I’ve not looked at this post for a few days. I got caught up in a blog about voyeurism as it happens but I also found time to write another poem, this time inspired by a comment I made on one of Lis Hanscombe’s posts. I’m not sure it’s any better than ‘The Things We Knew’ but it came naturally and that’s how I like my poems to come. In that respect I do find the Internet a real source of inspiration: you never know what you’re going to read about next.

A body at rest stays at rest unless acted on by an external force. I wrote that down a few days ago at the end of this post. I’ve just stumbled across it again. I don’t believe in muses or inspiration, not in the way the Romantics did, but I am aware that we are the sum of our experiences and I can only draw of what I’ve been exposed to. And there is a randomness to all of this. If I’d decided to write that poem today and not on the 30th of April then my noun would have been ‘anyone’ and I’m sure I could have done something with that too.

(I just had a go and wrote a few lines about a killer sitting on top of a roof trying to decide who to shoot first since, according to the law, every life is the same. He finally decides to shoot the fourth person wearing a red top answering to the higher law of probability. The idea is okay but I didn’t like the poem and scrapped it. I may come back to it later. Perhaps it might work as a piece of flash.)

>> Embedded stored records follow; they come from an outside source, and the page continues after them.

/-- A write where no register is has no effect (R26). -/
theorem hostWr_unmapped {off : Nat} (h : regAt off = none) (h4 : off % 4 = 0) (v : Word) (s : State) :
    hostWr off v s = s := by
  simp [hostWr, h4, h]

/-! ### Reads and writes of the registers (R181 to R183) -/

/-- Settles O40: an offset has no register, so it is none of those named, or it is one register's. -/
theorem hostReadsRegisters : Obligations.HostReadsRegisters := by
  unfold Obligations.HostReadsRegisters
  intro s off hm
  constructor
  · intro h4
    rw [hostRd, if_neg h4, settle_recordFault _ hm]
  · intro h4
    refine ⟨s.readOffset off, ?_, ?_⟩
    · rw [hostRd, if_pos h4]
      exact settle_of_none (s := s.returned _) hm
    · obtain hnone | ⟨r, -, rfl⟩ := regAt_cases off
      · rw [readOffset_unmapped hnone]
        simp [regAt_eq_none_iff.1 hnone]
      · rw [readOffset_offset]
        cases r <;> rfl

/-- The write-1-to-clear bits of STATUS (R183). -/
theorem cleared_eq (v : Word) (st : Status) :
    st.cleared v = { st with
      done := if v.getLsbD 1 then false else st.done
      ovr := if v.getLsbD 2 then false else st.ovr } := by
  have hclear (flag bit : Bool) : (flag && !bit) = if bit then false else flag := by cases bit <;> simp
  simp only [Status.cleared, hclear]

/-- Settles O41: an offset has no register, so it is none of those named, or it is one register's. -/
theorem hostWritesRegisters : Obligations.HostWritesRegisters := by
  unfold Obligations.HostWritesRegisters
  intro s off v hm
  constructor
  · intro h4
    rw [hostWr, if_neg h4, settle_recordFault _ hm]
  · intro h4 hpcuCmd hfsuCmd
    obtain hnone | ⟨r, -, rfl⟩ := regAt_cases off
    · refine ⟨s, ?_, ?_⟩
      · rw [hostWr_unmapped hnone h4, settle_of_none hm]
      · simp [regAt_eq_none_iff.1 hnone]
    · refine ⟨writeReg r v s, ?_, ?_⟩
      · rw [hostWr_offset, settle_of_none ((writeReg_keepsRecord r v s).mfault.trans hm)]
      · cases r with
        | pcuCmd => exact absurd rfl hpcuCmd
        | fsuCmd => exact absurd rfl hfsuCmd
        | pcuStatus | fsuStatus => simp only [writeReg, writeStatus, cleared_eq]; rfl
        | _ => rfl

/-! ### The CMD registers (R184, R185) -/

/-- A CMD write to a BUSY unit sets OVR (R185). -/
theorem writeCmd_busy {u : UnitId} {s : State} (w : Word) (h : (s.status u).busy = true) :
    writeCmd u w s = s.setStatus u (s.status u).overrun := by
  simp [writeCmd, h]

/-- Settles O42: the write is an issue, which records no fault. -/
theorem cmdWriteIssues : Obligations.CmdWriteIssues := by
  unfold Obligations.CmdWriteIssues
  intro s w hm
  constructor
  · intro hidle
    rw [hostWr_pcuCmd, writeCmd_idle (u := .pcu) w hidle]
    exact settle_of_none (s := issue .pcu w s) hm
  · intro hidle
    rw [hostWr_fsuCmd, writeCmd_idle (u := .fsu) w hidle]
    exact settle_of_none (s := issue .fsu w s) hm

/-- Settles O43: the write is an overrun, which records no fault. -/
theorem busyCmdWriteSetsOverrun : Obligations.BusyCmdWriteSetsOverrun := by
  unfold Obligations.BusyCmdWriteSetsOverrun
  intro s w hm
  constructor
  · intro hbusy
    rw [hostWr_pcuCmd, writeCmd_busy (u := .pcu) w hbusy]
    exact settle_of_none (s := s.setStatus .pcu _) hm
  · intro hbusy
    rw [hostWr_fsuCmd, writeCmd_busy (u := .fsu) w hbusy]
    exact settle_of_none (s := s.setStatus .fsu _) hm

/-- A 32-bit word placed at the PCU, the PCU's turn taken off the agenda again, is its issue (log 18). -/
theorem withFetchWord_turn_taken {w : Nat} (hw : w < 2 ^ 32) (s : State) :
    { s.withFetchWord 32 w with agenda := s.agenda } = issue .pcu (BitVec.ofNat 32 w) s := by
  rw [State.withFetchWord, Nat.mod_eq_of_lt hw]
  rfl

/-- Settles O8: the table's reading tries the PCU first, and the placed word's step is the PCU's turn. -/
theorem placedWordRunsNext : Obligations.PlacedWordRunsNext := by
  unfold Obligations.PlacedWordRunsNext
  intro s w i hm hw hd
  constructor
  · rw [decodeTableWord, if_pos ⟨le_rfl, hw⟩, hd]
  · calc step (s.withFetchWord 32 w)
      _ = pcuStep { s.withFetchWord 32 w with agenda := s.agenda } := step_of_agenda (s := s.withFetchWord 32 w) hm rfl
      _ = pcuStep (issue .pcu (BitVec.ofNat 32 w) s) := by rw [withFetchWord_turn_taken hw]
      _ = exec i (issue .pcu (BitVec.ofNat 32 w) s) := pcuStep_legal rfl hd

/-! ### The buffer accesses (R186, R187, R241) -/

theorem inRanges_nil {a : Nat} : inRanges [] a = false := rfl

theorem inRanges_cons {r : Nat × Nat} {rs : List (Nat × Nat)} {a : Nat} :
    inRanges (r :: rs) a = true ↔ (r.1 ≤ a ∧ a < r.1 + r.2) ∨ inRanges rs a = true := by
  simp [inRanges]

/-- The latched footprint is R241's, command by command. -/
theorem inRanges_footprint_iff {s : State} {u : UnitId} {a : Nat} :
    inRanges (s.footprint u) a = true ↔ FootprintByte s u a := by
  cases u with
  | pcu =>
    simp only [State.footprint, pcuFootprint, FootprintByte]
    split <;> next hd => simp [hd, inRanges_nil, inRanges_cons, PcuLatch.pixels]
  | fsu =>
    simp only [State.footprint, fsuFootprint, FootprintByte]
    split <;> next hd => simp [hd, inRanges_nil, inRanges_cons, FsuLatch.builtLength]

/-- A byte inside the memory is a hazard when the unit is BUSY and its footprint holds the byte (R241). -/
theorem hazard_iff {s : State} {u : UnitId} {a : Nat} (hin : a < s.bufSize u.buf) :
    s.hazard u a = true ↔ (s.status u).busy = true ∧ FootprintByte s u a := by
  simp [State.hazard, hin, inRanges_footprint_iff]

section
variable {s : State} {u : UnitId} {addr : Word}

/-- A read outside the memory returns 0 (R186). -/
theorem hostBmr_outside (h : s.bufSize u.buf ≤ addr.toNat) : hostBmr u addr s = s.returned (.byte u addr 0) := by
  simp [hostBmr, h]

/-- A write outside the memory is dropped (R187). -/
theorem hostBmw_outside (b : Byte) (h : s.bufSize u.buf ≤ addr.toNat) : hostBmw u addr b s = s := by
  simp [hostBmw, h]

variable (hin : addr.toNat < s.bufSize u.buf) (hz : s.hazard u addr.toNat = false)
include hin hz

theorem hostBmr_of_get {v : Byte} (hv : memGet (s.buf u.buf) addr.toNat = some v) :
    hostBmr u addr s = s.returned (.byte u addr v) := by
  simp [hostBmr, hin, hz, hv]

theorem hostBmr_of_get_none (hv : memGet (s.buf u.buf) addr.toNat = none) :
    hostBmr u addr s = s.recordFault (.unwrittenRead u.buf addr.toNat) := by
  simp [hostBmr, hin, hz, hv]

theorem hostBmw_inside (b : Byte) :
    hostBmw u addr b s = s.setBuf u.buf (memSet (s.buf u.buf) addr.toNat b) := by
  simp [hostBmw, hin, hz]

end

/-- Settles O44: outside the memory, and inside it at a byte that is no hazard. -/
theorem hostBufferAccess : Obligations.HostBufferAccess := by
  unfold Obligations.HostBufferAccess
  intro s u addr b hm
  constructor
  · intro hout
    rw [hostBmr_outside hout, hostBmw_outside b hout]
    exact ⟨settle_of_none (s := s.returned _) hm, settle_of_none hm⟩
  · intro hin hfree
    have hz : s.hazard u addr.toNat = false := Bool.eq_false_iff.2 (mt (hazard_iff hin).1 hfree)
    refine ⟨fun v hv => ?_, fun hv => ?_, memSet (s.buf u.buf) addr.toNat b, ?_, memGet_memSet_same _ _ b,
      fun a ha => memGet_memSet_other _ b ha⟩
    · rw [hostBmr_of_get hin hz hv]
      exact settle_of_none (s := s.returned _) hm
    · rw [hostBmr_of_get_none hin hz hv, settle_recordFault _ hm]
    · rw [hostBmw_inside hin hz, settle_of_none ((setBuf_keepsRecord u.buf _ s).mfault.trans hm)]
      cases u <;> rfl

/-! ### The two units apart (R188) -/

theorem SamePcu.refl (s : State) : SamePcu s s := ⟨rfl, rfl, rfl, rfl⟩

theorem SameFsu.refl (s : State) : SameFsu s s := ⟨rfl, rfl, rfl, rfl, rfl, rfl⟩

theorem writeCmd_sameFsu (w : Word) (s : State) : SameFsu s (writeCmd .pcu w s) := by
  unfold writeCmd
  split <;> exact ⟨rfl, rfl, rfl, rfl, rfl, rfl⟩

theorem writeCmd_samePcu (w : Word) (s : State) : SamePcu s (writeCmd .fsu w s) := by
  unfold writeCmd
  split <;> exact ⟨rfl, rfl, rfl, rfl⟩

/-- The registers below 0x40 are the PCU's (R24). -/
theorem writeReg_sameFsu {r : Reg} (hr : r.offset < 0x40) (v : Word) (s : State) : SameFsu s (writeReg r v s) := by
  cases r with
  | pcuCmd => exact writeCmd_sameFsu v s
  | pcuStatus | pcuWidth | pcuHeight | pcuSrcAddr | pcuSrcLen | pcuDstAddr | pcuPix565 | pcuRgb888 | pcuErrActual
  | pcuErrExpected => exact ⟨rfl, rfl, rfl, rfl, rfl, rfl⟩
  | _ => exact absurd hr (by decide)

/-- The registers from 0x40 up are the FSU's (R24). -/
theorem writeReg_samePcu {r : Reg} (hr : 0x40 ≤ r.offset) (v : Word) (s : State) : SamePcu s (writeReg r v s) := by
  cases r with
  | fsuCmd => exact writeCmd_samePcu v s
  | fsuStatus | fsuPathAddr | fsuPathLen | fsuPayAddr | fsuPayLen | fsuFrmAddr | fsuFrmLen | fsuTxSent
  | fsuTxCalls => exact ⟨rfl, rfl, rfl, rfl⟩
  | _ => exact absurd hr (by decide)

/-- Settles O46: a register write by its offset's bank, a buffer write by its memory, and a read by the record it
grows. -/
theorem transactionsStayInTheirUnit : Obligations.TransactionsStayInTheirUnit := by
  unfold Obligations.TransactionsStayInTheirUnit
  intro s t x h
  refine ⟨?_, ?_, ?_⟩
  · rintro (⟨off, v, rfl, hoff⟩ | ⟨a, b, rfl⟩)
    · obtain ⟨-, ⟨r, -, rfl, rfl⟩ | ⟨-, rfl⟩⟩ := hostWr_next h
      · exact writeReg_sameFsu hoff v s
      · exact .refl _
    · obtain ⟨-, rfl⟩ | ⟨-, -, rfl⟩ := hostBmw_next h
      · exact .refl _
      · exact ⟨rfl, rfl, rfl, rfl, rfl, rfl⟩
  · rintro (⟨off, v, rfl, hoff⟩ | ⟨a, b, rfl⟩)
    · obtain ⟨-, ⟨r, -, rfl, rfl⟩ | ⟨-, rfl⟩⟩ := hostWr_next h
      · exact writeReg_samePcu hoff v s
      · exact .refl _
    · obtain ⟨-, rfl⟩ | ⟨-, -, rfl⟩ := hostBmw_next h
      · exact .refl _
      · exact ⟨rfl, rfl, rfl, rfl⟩
  · rintro (⟨off, rfl⟩ | ⟨u, a, rfl⟩)
    · obtain ⟨-, -, rfl⟩ := hostRd_next h
      exact ⟨⟨rfl, rfl, rfl, rfl⟩, ⟨rfl, rfl, rfl, rfl, rfl, rfl⟩⟩
    · obtain ⟨-, b, rfl⟩ := hostBmr_next h
      exact ⟨⟨rfl, rfl, rfl, rfl⟩, ⟨rfl, rfl, rfl, rfl, rfl, rfl⟩⟩

/-! ### Running commands (R189) -/

/-- What the two units' running commands hold beside the memories: the latches, the phases and the SEND counters (R46,
R47, R48). -/
def State.commandView (s : State) : PcuLatch × PcuPhase × FsuLatch × FsuPhase × Word × Word :=
  (s.latPcu, s.phasePcu, s.latFsu, s.phaseFsu, s.fsu.txSent, s.fsu.txCalls)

Anyway, how do I feel today? Do I feel I ought to be writing? Not so much today. bc_milligan_tnNow I have two blogs on the go and I’m nearly finished reading The Book of Lies which means I’ll have a book review to write. What I really should be doing is editing Milligan and Murphy if I want to get it out by this Autumn. It’s all good.

Writing is like weight training. I did a bit of that in my early twenties. My first wife had left me and so I set up a bench in the living room and trained most nights. Now it would kill me to do a dozen push ups. The thing about weight training is that it is a process, a sequence more like: you eat, digest (very important), exercise, rest (equally important) and repeat. The resting also includes healing. You cannot just exercise day after day. Well you can because I did but you don’t exercise the same muscles two days in a row. You have to give them time to rest. It’s easy to resent the resting bit. It feels like wasting time because you don’t feel like you’re doing anything. But you are. And it is important that you recognise that you are.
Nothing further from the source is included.